The Content Working Group intends to help frame the results of their work within a series of case studies, scenarios that describe a digital preservation situation that others could identify with. For example: “A guy walks into a bar with a duck under his arm and orders a martini. The bartender mixes the drink and rings it up, which transmits financial and inventory data to databases. The bartender says to the man, “We don’t get many ducks in here.”… And so on.
McGlone said, “We’ll come up with case studies that people in other institutions can learn from or apply to a project they’re working on. Maybe it’s digital art that we do a case study on and then artists or museums or other types of institutions working with digital art can use the case study as a way of navigating the more complex aspects of digital preservation.”
Grotke added that the case studies will help document types of content and what the group might do to reach out to stakeholders, such as researchers, content creators and content preservers. “We hope to have case studies from each of the teams by the end of the year,” said Grotke. “Then we’ll start advertising those and then talking about them more publicly. And draw more people into the conversation.”
It would seem that the Content Working Group could also establish some best practices, but that turns out to be not so easy. McAninch said, “Best practice depends on your institution. What you can afford, what you can muster and what type of institution you have. And some organizations have their own — successful — way of doing things. In the GeoMap project, for example, there were four states. One was a state library; two were archival institutions and geospatial entities independent of the archive. And each state had a different scenario. So when it came to ‘best practices’ it was a sort of down-the-middle thing. For example, North Carolina had widely dispersed geospatial records. And Kentucky had very centralized records. And Montana housed the state library and geospatial people together, so they just had just one unit, one institution; Kentucky, Utah and North Carolina had two separate institutions. One size doesn’t necessarily fit all.”

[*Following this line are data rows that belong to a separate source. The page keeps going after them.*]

-- ==== Sys2Proof/Laws/Regs.lean ====
section
/-!
SUPPORT. Fields of words and registers: what a field reads after it, or another field or register, is written.
-/

namespace Sys2Proof.Machine

/-! ### Bits of a number -/

theorem bits_lt (n hi lo : Nat) : bits n hi lo < 2 ^ (hi + 1 - lo) := Nat.mod_lt _ (Nat.two_pow_pos _)

/-- The bits just put are the value's low bits. -/
theorem bits_putBits (n v : Nat) {hi lo : Nat} (h : lo ≤ hi) : bits (putBits n hi lo v) hi lo = v % 2 ^ (hi + 1 - lo) := by
  have e : hi + 1 = lo + (hi + 1 - lo) := by omega
  unfold bits putBits
  generalize hk : hi + 1 - lo = k at *
  rw [e, Nat.pow_add]
  have hp := Nat.two_pow_pos lo
  have : n / (2 ^ lo * 2 ^ k) * (2 ^ lo * 2 ^ k) + v % 2 ^ k * 2 ^ lo + n % 2 ^ lo =
      2 ^ lo * (2 ^ k * (n / (2 ^ lo * 2 ^ k)) + v % 2 ^ k) + n % 2 ^ lo := by
    simp only [Nat.mul_add]; ac_rfl
  rw [this, Nat.mul_add_div hp, Nat.div_eq_of_lt (Nat.mod_lt _ hp), Nat.add_zero, Nat.mul_add_mod, Nat.mod_mod]

/-- Bits put below others leave those. -/
theorem bits_putBits_above (n v : Nat) {hi lo h l : Nat} (e : hi < l) (g : lo ≤ hi) :
    bits (putBits n hi lo v) h l = bits n h l := by
  unfold bits
  congr 1
  have hl : l = hi + 1 + (l - (hi + 1)) := by omega
  have low : v % 2 ^ (hi + 1 - lo) * 2 ^ lo + n % 2 ^ lo < 2 ^ (hi + 1) := by
    have h1 : v % 2 ^ (hi + 1 - lo) + 1 ≤ 2 ^ (hi + 1 - lo) := Nat.mod_lt _ (Nat.two_pow_pos _)
    have h2 : n % 2 ^ lo < 2 ^ lo := Nat.mod_lt _ (Nat.two_pow_pos _)
    have h3 : (v % 2 ^ (hi + 1 - lo) + 1) * 2 ^ lo ≤ 2 ^ (hi + 1 - lo) * 2 ^ lo := Nat.mul_le_mul_right _ h1
    rw [← Nat.pow_add, show hi + 1 - lo + lo = hi + 1 by omega, Nat.add_mul, Nat.one_mul] at h3
    omega
  have : putBits n hi lo v / 2 ^ (hi + 1) = n / 2 ^ (hi + 1) := by
    unfold putBits
    rw [Nat.add_assoc, Nat.mul_comm, Nat.mul_add_div (Nat.two_pow_pos _), Nat.div_eq_of_lt low, Nat.add_zero]
  rw [hl, Nat.pow_add, ← Nat.div_div_eq_div_mul, this, Nat.div_div_eq_div_mul]

/-- Bits put above others leave those. -/
theorem bits_putBits_below (n v : Nat) {hi lo h l : Nat} (e : h < lo) (g : lo ≤ hi) :
    bits (putBits n hi lo v) h l = bits n h l := by
  unfold bits
  by_cases hl : l ≤ h
  · have key : putBits n hi lo v % 2 ^ lo = n % 2 ^ lo := by
      unfold putBits
      rw [show hi + 1 = (hi + 1 - lo) + lo by omega, Nat.pow_add]
      rw [show n / (2 ^ (hi + 1 - lo) * 2 ^ lo) * (2 ^ (hi + 1 - lo) * 2 ^ lo) + v % 2 ^ (hi + 1 - lo + lo - lo) * 2 ^ lo +
          n % 2 ^ lo = 2 ^ lo * (n / (2 ^ (hi + 1 - lo) * 2 ^ lo) * 2 ^ (hi + 1 - lo) + v % 2 ^ (hi + 1 - lo + lo - lo)) +
          n % 2 ^ lo by simp only [Nat.mul_add]; ac_rfl]
      rw [Nat.mul_add_mod, Nat.mod_mod]
    have cut : ∀ m : Nat, m / 2 ^ l % 2 ^ (h + 1 - l) = m % 2 ^ lo / 2 ^ l % 2 ^ (h + 1 - l) := by
      intro m
      have e2 : lo = l + ((h + 1 - l) + (lo - (h + 1))) := by omega
      have h1 : m % 2 ^ lo / 2 ^ l = m / 2 ^ l % 2 ^ ((h + 1 - l) + (lo - (h + 1))) := by
        conv => lhs; rw [e2, Nat.pow_add]
        exact Nat.mod_mul_right_div_self m (2 ^ l) _
      rw [h1, Nat.pow_add, Nat.mod_mul_right_mod]
    rw [cut, key, ← cut]
  · have : h + 1 - l = 0 := by omega
    rw [this, Nat.pow_zero, Nat.mod_one, Nat.mod_one]

/-- Putting bits into a number of 32 bits keeps it one. -/
theorem putBits_lt (n v : Nat) {hi lo : Nat} (hn : n < 2 ^ 32) (h : lo ≤ hi) (hh : hi < 32) : putBits n hi lo v < 2 ^ 32 := by
  have low : v % 2 ^ (hi + 1 - lo) * 2 ^ lo + n % 2 ^ lo < 2 ^ (hi + 1) := by
    have h1 : v % 2 ^ (hi + 1 - lo) + 1 ≤ 2 ^ (hi + 1 - lo) := Nat.mod_lt _ (Nat.two_pow_pos _)
    have h2 : n % 2 ^ lo < 2 ^ lo := Nat.mod_lt _ (Nat.two_pow_pos _)
    have h3 : (v % 2 ^ (hi + 1 - lo) + 1) * 2 ^ lo ≤ 2 ^ (hi + 1 - lo) * 2 ^ lo := Nat.mul_le_mul_right _ h1
    rw [← Nat.pow_add, show hi + 1 - lo + lo = hi + 1 by omega, Nat.add_mul, Nat.one_mul] at h3
    omega
  have top : n / 2 ^ (hi + 1) + 1 ≤ 2 ^ (32 - (hi + 1)) := by
    have : n / 2 ^ (hi + 1) < 2 ^ (32 - (hi + 1)) := by
      rw [Nat.div_lt_iff_lt_mul (Nat.two_pow_pos _), ← Nat.pow_add]
      rwa [show 32 - (hi + 1) + (hi + 1) = 32 by omega]
    exact this
  have h4 := Nat.mul_le_mul_right (2 ^ (hi + 1)) top
  rw [← Nat.pow_add, show 32 - (hi + 1) + (hi + 1) = 32 by omega, Nat.add_mul, Nat.one_mul] at h4
  unfold putBits
  omega

/-! ### Fields of a word -/

/-- The field just set. -/
theorem fld_withFld (w : Word) (v : Nat) {hi lo : Nat} (h : lo ≤ hi) (hh : hi < 32) :
    Word.fld (Word.withFld w hi lo v) hi lo = v % 2 ^ (hi + 1 - lo) := by
  unfold Word.fld Word.withFld
  rw [BitVec.toNat_ofNat, Nat.mod_eq_of_lt (putBits_lt _ _ w.isLt h hh), bits_putBits _ _ h]

/-- A field beside the one set. -/
theorem fld_withFld_off (w : Word) (v : Nat) {hi lo g f : Nat} (h : lo ≤ hi) (hh : hi < 32) (e : hi < f ∨ g < lo) :
    Word.fld (Word.withFld w hi lo v) g f = Word.fld w g f := by
  unfold Word.fld Word.withFld
  rw [BitVec.toNat_ofNat, Nat.mod_eq_of_lt (putBits_lt _ _ w.isLt h hh)]
  rcases e with e | e
  · exact bits_putBits_above _ _ e h
  · exact bits_putBits_below _ _ e h

theorem fld_lt (w : Word) (hi lo : Nat) : Word.fld w hi lo < 2 ^ (hi + 1 - lo) := bits_lt ..

/-! ### Registers -/

/-- The register just written. -/
theorem Dev.word_setWord (d : Dev) (a : Nat) (w : Word) : (d.setWord a w).word a = w :=
  getD_assocPut_same (resetWord a) a w d.regs

/-- Every other register. -/
theorem Dev.word_setWord_ne (d : Dev) {a x : Nat} (h : x ≠ a) (w : Word) : (d.setWord a w).word x = d.word x := by
  unfold Dev.word Dev.setWord RegFile.word RegFile.put
  rw [assoc?_assocPut_ne _ h]

/-- The field just set. -/
theorem Dev.get_set (d : Dev) (r : RegField) (v : Nat) (ix : List Nat) (h : r.lo ≤ r.hi) (hh : r.hi < 32) :
    (d.set r v ix).get r ix = v % 2 ^ (r.hi + 1 - r.lo) := by
  unfold Dev.get Dev.set
  rw [Dev.word_setWord, fld_withFld _ _ h hh]

/-- A field of another register. -/
theorem Dev.get_set_ne (d : Dev) (r q : RegField) (v : Nat) (ix jx : List Nat) (h : q.addrAt jx ≠ r.addrAt ix) :
    (d.set r v ix).get q jx = d.get q jx := by
  unfold Dev.get Dev.set
  rw [Dev.word_setWord_ne _ h]

/-- Another field of the same register. -/
theorem Dev.get_set_off (d : Dev) (r q : RegField) (v : Nat) (ix jx : List Nat) (h : r.lo ≤ r.hi) (hh : r.hi < 32)
    (e : r.hi < q.lo ∨ q.hi < r.lo) : (d.set r v ix).get q jx = d.get q jx := by
  by_cases a : q.addrAt jx = r.addrAt ix
  · unfold Dev.get Dev.set
    rw [a, Dev.word_setWord, fld_withFld_off _ _ h hh e]
  · exact d.get_set_ne r q v ix jx a

end Sys2Proof.Machine
end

Given the scope of the Content Working Group’s mission and the amount of time each member could realistically devote to it, I asked several members what outcomes they’d like to see as a result of their efforts. McGlone said, “I’d like to see the Arts & Humanities team develop a case study and make it available and then actually hear from a group or someone who has used that case study and said it has benefited them.”
Abrams said, “I would like the group to keep trying to find datasets that have not been saved, and keep working towards bringing them into repositories so they can be saved.”
And Rau said, “What I would like to see are some pretty clear guidelines for any new repository, no matter how large or how small, to be able to figure out how they want to preserve either digitized material that they already own or born digital materials that they collect. What to do with it. How to preserve it. How to make it accessible in the future. Those are the things that, if they come to pass, I think will mean success for the Content Working Group.”